= Solution stack =

Set of software subsystems or components needed to create a complete platform

In computing, a solution stack, also called software stack, technology stack or simply tech stack, is a set of software subsystems or components needed to create a complete platform such that no additional software is needed to support applications. Applications are said to “run on” or “run on top of” the resulting platform.

For example, to develop a web application, the architect defines the stack as the target operating system, web server, database, and programming language. Another version of a software stack is operating system, middleware, database, and applications. Regularly, the components of a software stack are developed by different developers independently of one another.

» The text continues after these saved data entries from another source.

/-- Bytes that a controller has accepted and not yet written to media (13: R237); a sequence record has a size and no
address. -/
structure Accepted where
  stack : Nat
  pa : Nat
  bytes : List Byte
  size : Nat
deriving DecidableEq, Repr

/-- The outcome of a CALLB's compare and swap: when it returned, its request, the wave, the lane whose cell it was, the
cell's address, what it read, and the waiting lanes with their cells (04: R101). -/
structure CasOutcome where
  cyc : Nat
  id : Nat
  wave : Nat
  lane : Nat
  va : Nat
  cell : Word
  cells : List (Nat × Nat × Word)
  won : Bool
deriving DecidableEq, Repr

/-- A leaf of the page tables (21: R342). -/
structure Page where
  asid : Nat
  va : Nat
  /-- bytes: 4 KiB, 64 KiB, 2 MiB or 1 GiB -/
  size : Nat
  r : Bool
  w : Bool
  x : Bool
  u : Bool
  g : Bool
  sw : Bool
  res : Nat
  /-- 0 device memory, 1 host, 2 remote -/
  kind : Nat
  pa : Nat
  dev : Nat
  disc : Option Nat
  /-- the old frame of a migration in progress and the line offsets still to pull -/
  mig : Option (Nat × List Nat)
  /-- the shared frame of a private copy (21: R360) -/
  orig : Option Nat
deriving DecidableEq, Repr

/-- A cached line (21: R345): in the L1 of a core or the L2 of a die, with its filling translation. -/
structure Line where
  l1 : Bool
  unit : Nat
  va : Nat
  /-- the tag ASID, 0 for a global line -/
  asid : Nat
  tenant : Nat
  pa : Nat
  r : Bool
  w : Bool
  x : Bool
  u : Bool
  sw : Bool
  res : Nat
  kind : Nat
  rrpv : Nat
  way : Nat
  pinned : Bool
  filled : Nat
  /-- an L1 line's copy of the core view -/
  copy : SMap Byte
deriving DecidableEq, Repr

/-- A copy the engine has accepted (06: R146, R147). -/
structure Copy where
  wave : Nat
  core : Nat
  asid : Nat
  slevel : Bool
  desc : List Word
  obj : Nat
  start : Nat
  /-- rows copied, and the cause and address of what has stopped the copy (06: R148) -/
  done : Nat
  fault : Option (Nat × Nat)
  /-- once its last row is written: the writes that the other die must have applied before the completion object is
  written (06: R146; 12: R221) -/
  ids : Option (List Nat)
deriving DecidableEq, Repr

/-- One watch register of a traverse engine (24: R377). -/
structure WatchReg where
  slot : Nat
  tenant : Nat
  wave : Nat
  word0 : Word
  word1 : Word
  entry : Nat
  line : Nat
  hit : Bool
  slevel : Bool
  asid : Nat
deriving DecidableEq, Repr

/-- A waiting request of a core's pool queue (08: R166). -/
structure PoolReq where
  id : Nat
  rank : Nat
  tenant : Nat
  n : Nat
  /-- the wave of a GROW.WAIT, the block of a restore, or the launch of a placement with its linear block
  index -/
  who : Nat
  blk : Nat
deriving DecidableEq, Repr

/-- One instruction's journal entry: the wave and its block as they were before it (16: R273). -/
structure JEntry where
  id : Nat
  cyc : Nat
  waveIx : Nat
  /-- the cohort that issued; empty for an entry that only keeps the wave as it was -/
  lanes : LaneMask
  wave : Wave
  block : Option Block
  /-- granules a SHRINK gives back when it ages out (04: R106) -/
  granules : Nat
deriving DecidableEq, Repr

/-- A stream word's journal entry: the block as it was before it (16: R275). -/
structure SeqEntry where
  id : Nat
  cyc : Nat
  blockIx : Nat
  block : Block
deriving DecidableEq, Repr

/-- A result that landed in the last 128 cycles, which a replay keeps (16: R273). -/
structure Landed where
  cyc : Nat
  waveIx : Nat
  wb : WriteBack
deriving DecidableEq, Repr

/-! ### Mailboxes, episodes, groups -/

/-- A mailbox (25: R382). -/
structure Mailbox where
  phase : Nat
  step : Nat
  aver : Nat
  group : Nat
  termStale : Bool
  target : Option (Word × Word × Nat)
  binder : Nat
  /-- the level of the wave that bound it (24: R416) -/
  slevel : Bool
  /-- tenant and launch id -/
  owner : Option (Nat × Nat)
  action : SMap Byte
  obs : SMap Byte
  seqErr : Bool
  /-- the per-step counter (27: R406) -/
  counter : Nat
deriving DecidableEq, Repr

def Mailbox.unbound : Mailbox := ⟨6, 0, 0, 0, false, none, 0, false, none, [], [], false, 0⟩

/-- An episode (27: R396 to R408). -/
structure Episode where
  /-- 0 free, 1 creating, 2 live, 3 ended -/
  state : Nat
  tenant : Nat
  reason : Nat
  core : Nat
  firstMb : Nat
  nmb : Nat
  wsize : Nat
  wbase : Nat
  stepLim : Nat
  deadline : Nat
  created : Nat
  exitCode : Word
  /-- 0 runnable, 1 waiting for an action -/
  waiting : Bool
  used : Nat
  pc : Word
  /-- integer registers a0, a1, sp as creation sets them, and all others -/
  regs : SMap Word
  cycles : Nat
  instret : Nat
deriving DecidableEq, Repr

def Episode.free : Episode := ⟨0, 0, 0, 0, 0, 0, 0, 0, 0, 0, 0, 0, false, 0, 0, [], 0, 0⟩

/-- A wake, or the rest of a wake scan: the tensor, the elements from `first`, the kind and argument they must have, and
the result of an EWAKE. It is held where an access refused it (24: R379); a scan goes on at its cycle `due` (24: R377). -/
structure HeldWake where
  w0 : Word
  w1 : Word
  n : Nat
  asid : Nat
  slevel : Bool
  tenant : Nat
  first : Nat
  count : Nat
  only : Option (Nat × Nat)
  result : Option (Nat × Nat)
  due : Option Nat
deriving DecidableEq, Repr

/-- A device group's membership table (20: R328). -/
structure Group where
  g : Nat
  members : List Nat
  epoch : Nat
deriving DecidableEq, Repr

/-- A collective window (20: R329). -/
structure CollWindow where
  tenant : Nat
  asid : Nat
  base : Nat
  len : Nat
  g : Nat
  op : RedOp
  bf16 : Bool
  mean : Bool
  dst : Nat
  /-- instances begun -/
  next : Nat
deriving DecidableEq, Repr

/-- A collective request a CPY made (20: R329, R331). -/
structure Collective where
  g : Nat
  k : Nat
  window : Nat
  copy : Copy
  /-- members whose contribution counts, in rank order -/
  members : List Nat
  epoch : Nat
  shrunk : Bool
deriving DecidableEq, Repr

/-- An armed register injection (15: R262). -/
structure Injection where
  /-- the cycle in which it was applied -/
  applied : Nat
  /-- launch, block and wave number as armed, and the wave once it has started -/
  target : Nat × Nat × Nat
  wave : Option Nat
  lane : Nat
  reg : Nat
  bit : Nat
  pc : Nat
  ecc : Bool
  tenant : Nat
  /-- 0 armed, 1 done, 2 lapsed, 3 applied in ECC mode and not yet read -/
  done : Nat
  /-- the bit lay in an entry of the operand cache when it was inverted, and that entry was dirty in the lane -/
  cached : Bool
  dirty : Bool
deriving DecidableEq, Repr

/-- A recovery-table entry of a running launch and its sequence records (13: R241, R242). -/
structure RecoveryEntry where
  tenant : Nat
  launch : Nat
  entry : Nat
  asid : Nat
  bx : Nat
  by_ : Nat
  bz : Nat
  waves : Nat
  overflow : Bool
  /-- block, wave, retired, sequence -/
  records : List (Nat × Nat × Bool × Word)
deriving DecidableEq, Repr

/-- The result of a service or management command: words that the requester reads (20: R334). -/
structure Answer where
  tenant : Nat
  op : Nat
  status : Nat
  result : Word
  more : List Word
deriving DecidableEq, Repr

/-- The power of the module (13: R238; 20: R338, R339). -/
inductive Power where
  | on | failed | drained | off
deriving DecidableEq, Repr

/-! ### The device -/

/-- The whole machine: every piece of state that the manual names. -/
structure State where
  cyc : Nat
  waves : List Wave
  blocks : List Block
  launches : List Launch
  carts : List Cartouche
  tenants : SMap Tenant
  pipes : List Pipe
  groupStates : List GroupState
  /-- offer queues are the launches themselves: of each cluster, the head that waits (its place in `launches`
  plus one) and since when (19: R317, R320) -/
  headSince : SMap (Nat × Nat)
  /-- task tables: launches by index, in the order they were entered, per cluster (17: R300) -/
  tasks : SMap (List Nat)
  -- memory
  view0 : Memory
  view1 : Memory
  /-- each die's own last write of a byte, counted in its clock (12: R226) -/
  own0 : SMap Nat
  own1 : SMap Nat
  /-- writes of each die that each die has applied (12: R225) -/
  clock00 : Nat
  clock01 : Nat
  clock10 : Nat
  clock11 : Nat
  reqs : List Request
  coreWrites : List CoreWrite
  linkWrites : List LinkWrite
  atomics : List AtomicFlight
  durQueue : List DurableWrite
  /-- writes of host memory that the host has not accepted: identifier, and when it does (12: R221) -/
  hostQueue : List (Nat × Nat)
  /-- lines that a write has reached at .dev visibility in this cycle (06: R150) -/
  shown : List Nat
  media : Memory
  /-- what the media themselves hold, without the controllers' buffers (13: R240) -/
  mediaOld : Memory
  /-- what the controllers have accepted and not yet written to media, oldest first (13: R237) -/
  accepted : List Accepted
  wbmax : Nat
  holdupNs : Nat
  pages : List Page
  lines : List Line
  /-- migrations that wait for pinned lines: tenant and request (21: R358) -/
  deferred : List (Nat × SvcReq)
  framesUsed : List Nat
  retiredFrames : List Nat
  -- cores
  poolQueue : SMap (List PoolReq)
  fencedGranules : SMap Nat
  copies : SMap (List Copy)
  watchRegs : SMap (List WatchReg)
  /-- pre-emption requests under way to a core: arrival cycle and launch (08: R182) -/
  preempts : List (Nat × Nat × Nat)
  /-- fills and spills that each core's fill/spill engine has started in this cycle (08: R174) -/
  engineUsed : SMap Nat
  /-- cores that have written or loaded a wave's header in this cycle (08: R182) -/
  headersUsed : List Nat
  /-- when each core's evictions are over (08: R182) -/
  evictFree : SMap Nat
  -- device
  heldWakes : List HeldWake
  mailboxes : SMap Mailbox
  episodes : SMap Episode
  /-- run queues of the field cores (27: R402) -/
  runQueues : SMap (List Nat)
  groups : List Group
  windows : List CollWindow
  collectives : List Collective
  injections : List Injection
  /-- units fused off: kind (0 core, 1 quadrant, 2 field core, 3 L2 slice, 4 HBM stack, 5 durable stack, 6 port) and number
  (00: R2; 20: R337) -/
  absent : List (Nat × Nat)
  /-- until when each tenant's launch table is being checked (17: R297) -/
  checking : SMap Nat
  raspol : BitVec 4
  fenced : List (Nat × Nat)
  /-- ways of L2 that are disabled: die, set and way (16: R280) -/
  l2Off : List (Nat × Nat × Nat)
  /-- units that read as uncorrectable: unit kind and location (16: R276; 17: R286) -/
  marked : List (Nat × Nat)
  journal : List JEntry
  seqJournal : List SeqEntry
  landed : List Landed
  /-- outcomes of CALLBs that a replay delivers again (04: R101) -/
  outcomes : List CasOutcome
  /-- messages received in the window: cycle of issue, wave, pipe, message -/
  taken : List (Nat × Nat × Nat × List Word)
  recovery : List RecoveryEntry
  epoch : Nat
  pfcyc : Nat
  clean : Bool
  incomplete : Bool
  power : Power
  powerCap : Nat
  thermal : Bool
  chartLog : List Record
  answers : List Answer
  /-- the last value a host read returned (12: R229) -/
  hostData : List Byte
  gazetteer : SMap (List Word)
  gazetteerSeq : SMap Nat
  -- the model's own (log entries 1 and 2)
  cur : Nat
  curLanes : LaneMask
  curBlock : Nat
  inputs : List (Nat × Instr)
  fresh : Nat
  issuedQ : List Nat
deriving DecidableEq, Repr

/-- The machine right after module reset (20: R337, R338): nothing loaded, no tenant, memory empty. -/
def State.reset : State :=
  { cyc := 0, waves := [], blocks := [], launches := [], carts := [], tenants := [], pipes := []
    groupStates := [], headSince := [], tasks := [], view0 := [], view1 := [], own0 := [], own1 := []
    clock00 := 0, clock01 := 0, clock10 := 0, clock11 := 0, reqs := [], coreWrites := [], linkWrites := []
    atomics := [], durQueue := [], hostQueue := [], shown := [], media := [], mediaOld := [], accepted := []
    wbmax := 67108864, holdupNs := 2000000, pages := [], lines := [], deferred := [], framesUsed := []
    retiredFrames := [], poolQueue := [], fencedGranules := [], copies := [], watchRegs := [], preempts := []
    engineUsed := [], headersUsed := [], evictFree := [], heldWakes := [], mailboxes := [], episodes := []
    runQueues := [], groups := [], windows := [], collectives := [], injections := [], absent := []
    checking := [], raspol := 0, fenced := [], l2Off := [], marked := [], journal := [], seqJournal := []
    landed := [], outcomes := [], taken := [], recovery := [], epoch := 1, pfcyc := 0, clean := true
    incomplete := false, power := .on, powerCap := 0, thermal := false, chartLog := [], answers := []
    hostData := [], gazetteer := [], gazetteerSeq := [], cur := 0, curLanes := 0, curBlock := 0, inputs := []
    fresh := 0, issuedQ := [] }

end Sys2Proof.Machine
end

Some components/subsystems of an overall system are chosen together often enough that the particular set is referred to by a name representing the whole, rather than by naming the parts. Typically, the name is an acronym representing the individual components.

The term “solution stack” has, historically, occasionally included hardware components as part of a final product, mixing both the hardware and software in layers of support.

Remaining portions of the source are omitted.